_TASK TO COMPLETE_:
Every entry that appears below is to be output exactly.

_DATA IN THIS EXERCISE_:

========

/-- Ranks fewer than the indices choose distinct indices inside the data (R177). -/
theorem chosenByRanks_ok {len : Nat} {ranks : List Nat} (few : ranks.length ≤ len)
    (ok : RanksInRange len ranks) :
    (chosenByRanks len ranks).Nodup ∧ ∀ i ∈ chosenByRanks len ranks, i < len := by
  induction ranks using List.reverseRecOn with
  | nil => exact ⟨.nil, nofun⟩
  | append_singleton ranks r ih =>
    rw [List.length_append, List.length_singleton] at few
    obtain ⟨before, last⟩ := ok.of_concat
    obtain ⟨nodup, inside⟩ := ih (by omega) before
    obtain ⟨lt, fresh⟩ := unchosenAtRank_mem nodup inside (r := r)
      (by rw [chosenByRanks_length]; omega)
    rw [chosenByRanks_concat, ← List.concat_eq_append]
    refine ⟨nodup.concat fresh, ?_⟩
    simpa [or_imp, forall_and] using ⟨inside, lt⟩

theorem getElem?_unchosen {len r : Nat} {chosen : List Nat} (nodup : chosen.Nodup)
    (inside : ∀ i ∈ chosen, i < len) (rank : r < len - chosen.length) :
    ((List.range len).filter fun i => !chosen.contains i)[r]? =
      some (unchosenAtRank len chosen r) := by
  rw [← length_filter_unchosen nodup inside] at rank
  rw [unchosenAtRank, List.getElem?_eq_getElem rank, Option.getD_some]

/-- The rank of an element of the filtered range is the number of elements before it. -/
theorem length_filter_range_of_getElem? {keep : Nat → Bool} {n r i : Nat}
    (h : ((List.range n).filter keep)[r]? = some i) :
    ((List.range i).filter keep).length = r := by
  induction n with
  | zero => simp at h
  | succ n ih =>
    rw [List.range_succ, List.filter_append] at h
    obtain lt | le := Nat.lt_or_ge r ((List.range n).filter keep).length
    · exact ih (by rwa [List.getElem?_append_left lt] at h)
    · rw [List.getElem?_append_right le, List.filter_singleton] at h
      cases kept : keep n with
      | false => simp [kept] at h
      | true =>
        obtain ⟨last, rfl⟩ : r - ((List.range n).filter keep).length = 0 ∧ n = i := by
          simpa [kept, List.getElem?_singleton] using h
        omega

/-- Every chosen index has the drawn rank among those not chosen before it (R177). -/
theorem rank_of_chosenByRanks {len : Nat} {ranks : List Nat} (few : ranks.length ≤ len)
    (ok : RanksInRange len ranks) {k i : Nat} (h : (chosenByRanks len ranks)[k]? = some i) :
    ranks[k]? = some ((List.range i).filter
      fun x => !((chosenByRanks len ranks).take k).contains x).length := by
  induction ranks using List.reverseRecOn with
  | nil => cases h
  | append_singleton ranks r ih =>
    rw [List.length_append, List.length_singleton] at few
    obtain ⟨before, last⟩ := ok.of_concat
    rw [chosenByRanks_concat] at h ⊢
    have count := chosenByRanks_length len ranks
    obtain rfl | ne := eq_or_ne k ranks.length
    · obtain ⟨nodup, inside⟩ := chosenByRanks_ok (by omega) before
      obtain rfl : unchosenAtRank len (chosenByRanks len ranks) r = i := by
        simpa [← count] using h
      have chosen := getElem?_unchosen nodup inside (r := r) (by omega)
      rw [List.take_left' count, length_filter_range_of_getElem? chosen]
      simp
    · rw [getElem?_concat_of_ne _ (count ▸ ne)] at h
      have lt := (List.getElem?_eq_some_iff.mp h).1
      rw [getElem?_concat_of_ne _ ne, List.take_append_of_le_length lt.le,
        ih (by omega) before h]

========

_TASK ANSWER_:
/-- Ranks fewer than the indices choose distinct indices inside the data (R177). -/
theorem chosenByRanks_ok {len : Nat} {ranks : List Nat} (few : ranks.length ≤ len)
    (ok : RanksInRange len ranks) :
    (chosenByRanks len ranks).Nodup ∧ ∀ i ∈ chosenByRanks len ranks, i < len := by
  induction ranks using List.reverseRecOn with
  | nil => exact ⟨.nil, nofun⟩
  | append_singleton ranks r ih =>
    rw [List.length_append, List.length_singleton] at few
    obtain ⟨before, last⟩ := ok.of_concat
    obtain ⟨nodup, inside⟩ := ih (by omega) before
    obtain ⟨lt, fresh⟩ := unchosenAtRank_mem nodup inside (r := r)
      (by rw [chosenByRanks_length]; omega)
    rw [chosenByRanks_concat, ← List.concat_eq_append]
    refine ⟨nodup.concat fresh, ?_⟩
    simpa [or_imp, forall_and] using ⟨inside, lt⟩

theorem getElem?_unchosen {len r : Nat} {chosen : List Nat} (nodup : chosen.Nodup)
    (inside : ∀ i ∈ chosen, i < len) (rank : r < len - chosen.length) :
    ((List.range len).filter fun i => !chosen.contains i)[r]? =
      some (unchosenAtRank len chosen r) := by
  rw [← length_filter_unchosen nodup inside] at rank
  rw [unchosenAtRank, List.getElem?_eq_getElem rank, Option.getD_some]

/-- The rank of an element of the filtered range is the number of elements before it. -/
theorem length_filter_range_of_getElem? {keep : Nat → Bool} {n r i : Nat}
    (h : ((List.range n).filter keep)[r]? = some i) :
    ((List.range i).filter keep).length = r := by
  induction n with
  | zero => simp at h
  | succ n ih =>
    rw [List.range_succ, List.filter_append] at h
    obtain lt | le := Nat.lt_or_ge r ((List.range n).filter keep).length
    · exact ih (by rwa [List.getElem?_append_left lt] at h)
    · rw [List.getElem?_append_right le, List.filter_singleton] at h
      cases kept : keep n with
      | false => simp [kept] at h
      | true =>
        obtain ⟨last, rfl⟩ : r - ((List.range n).filter keep).length = 0 ∧ n = i := by
          simpa [kept, List.getElem?_singleton] using h
        omega

/-- Every chosen index has the drawn rank among those not chosen before it (R177). -/
theorem rank_of_chosenByRanks {len : Nat} {ranks : List Nat} (few : ranks.length ≤ len)
    (ok : RanksInRange len ranks) {k i : Nat} (h : (chosenByRanks len ranks)[k]? = some i) :
    ranks[k]? = some ((List.range i).filter
      fun x => !((chosenByRanks len ranks).take k).contains x).length := by
  induction ranks using List.reverseRecOn with
  | nil => cases h
  | append_singleton ranks r ih =>
    rw [List.length_append, List.length_singleton] at few
    obtain ⟨before, last⟩ := ok.of_concat
    rw [chosenByRanks_concat] at h ⊢
    have count := chosenByRanks_length len ranks
    obtain rfl | ne := eq_or_ne k ranks.length
    · obtain ⟨nodup, inside⟩ := chosenByRanks_ok (by omega) before
      obtain rfl : unchosenAtRank len (chosenByRanks len ranks) r = i := by
        simpa [← count] using h
      have chosen := getElem?_unchosen nodup inside (r := r) (by omega)
      rw [List.take_left' count, length_filter_range_of_getElem? chosen]
      simp
    · rw [getElem?_concat_of_ne _ (count ▸ ne)] at h
      have lt := (List.getElem?_eq_some_iff.mp h).1
      rw [getElem?_concat_of_ne _ ne, List.take_append_of_le_length lt.le,
        ih (by omega) before h]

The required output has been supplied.